Collected data entries:
-- ==== Sys2Proof/Machine/StoreOps.lean ====
section
/-! DEFINITION. Machine/StoreOps.lean: the persistent store at work: writes and clears that end, removals, and reads of a
record (R350-R357). -/

namespace Sys2Proof.Machine

/-- R351: step 1 of a clear: CLEARING, with WEAR one up; the sector joins the journal. -/
def Store.beginClear (st : Store) (k : Nat) : Store :=
  let s := st.sector k
  { st.put k { s with st := secClearing, wear := s.wear + 1, fails := 0 } with journal := k :: st.journal.filter (· != k) }

/-- The sectors of a record in a state. -/
def Store.sectorsOf (st : Store) (record state : Nat) : List Nat :=
  (st.sectors.filter (fun e => e.2.st == state && e.2.record == record && e.2.readable)).map (·.1)

/-- R337, R338, R357: a record is removed: its VALID copies are cleared, a write that waits is dropped, and one under way is
cleared once it completes. -/
def Store.removeRecord (st : Store) (record : Nat) : Store :=
  let st1 := (st.sectorsOf record secValid).foldl Store.beginClear st
  { st1 with queue := st1.queue.filter (fun q => q.1 != record),
             removals := if (st1.sectorsOf record secWriting).isEmpty then st1.removals else record :: st1.removals.filter (· != record) }

/-- The steward goes on after a write or clear: the next write begins, STORE_STATE follows. -/
def Module.storeNext (m : Module) : Module :=
  let m1 := m.endZeroise.storePump
  { m1 with store := m1.store.stated }

/-- R346: MEM_POLICY is stored: the value is in force and its write is answered. -/
def Module.policyStored (body : List Byte) (m : Module) : Module :=
  (m.setReg rMemPolicy ((body.headD 0#8).toNat % 2)).answer stOK

/-- R379: a log record has been stored: it holds the newest chunk, and belongs to this cold-start epoch. -/
def Store.noteChunk (st : Store) (record : Nat) : Store :=
  if 0x0100 ≤ record ∧ record < 0x0200 then
    { st with newest := some (record - 0x0100), chunks := (record - 0x0100) :: st.chunks.filter (· != record - 0x0100) }
  else st

/-- STORE_WRITE_DONE (R350, R351): VALID, and the older copy is cleared; a failed verify clears the sector, and with it ends a
removal that waited for the write. -/
def Module.writeDone (k : Nat) (ok : Bool) (m : Module) : Module :=
  let s := m.store.sector k
  if !(m.store.journal.contains k && s.st == secWriting) then m
  else if !ok then
    let st := m.store.beginClear k
    let m1 := { m with store := { st with removals := st.removals.filter (· != s.record) } }
    (if s.record = 0x0020 then m1.answer stRefused else m1).storeNext
  else
    let old := (m.store.current s.record).map (·.1)
    let st1 : Store := { m.store.put k { s with st := secValid } with journal := m.store.journal.filter (· != k) }
    let st2 := match old with
      | some j => st1.beginClear j
      | none => st1
    let st3 := if st2.removals.contains s.record then
        { st2.beginClear k with removals := st2.removals.filter (· != s.record) } else st2
    let m1 := { m with store := st3.noteChunk s.record }
    (if s.record = 0x0020 then m1.policyStored (s.bodyBytes 0 s.len) else m1).storeNext

/-- STORE_CLEAR_DONE (R350, R351, R354): ERASED, or RETIRED at the endurance or after two failed verifies. -/
def Module.clearDone (k : Nat) (ok : Bool) (m : Module) : Module :=
  let s := m.store.sector k
  if !(m.store.journal.contains k && s.st == secClearing) then m
  else if !ok ∧ s.fails = 0 then { m with store := m.store.put k { s with fails := 1 } }
  else
    let done : Sector := if ok then s.cleared else s.retired
    let m1 := { m with store := { m.store.put k done with journal := m.store.journal.filter (· != k) } }
    (if done.st = secRetired then m1.log 0x0803 srcSteward [(12, k), (32, done.wear)] else m1).storeNext

/-- STORE_READ_DATA (R356): the selected chunk of the current copy of the selected record; served in every mode (R359). -/
def Module.storeRead (m : Module) : Module :=
  let sel := m.reg rStoreReadSel
  match m.store.current (sel / 65536) with
  | some (_, s) =>
    let bs := s.bodyBytes (4096 * (sel % 65536)) 4096
    ({ m with store := { m.store with readData := bs, readSeq := s.seq },
              stew := { m.stew with lastRead := bs } }).answer stOK
  | none => ({ m with stew := { m.stew with lastRead := [] } }).answer stNoRecord

def execStoreReadData (s : State) : Host.Outcome State Fault Refusal := goOn Module.storeRead s

end Sys2Proof.Machine
end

Your objective:
Please tally the lines in the data above containing the string "lean", and give the number alone.

Output for this exercise:
2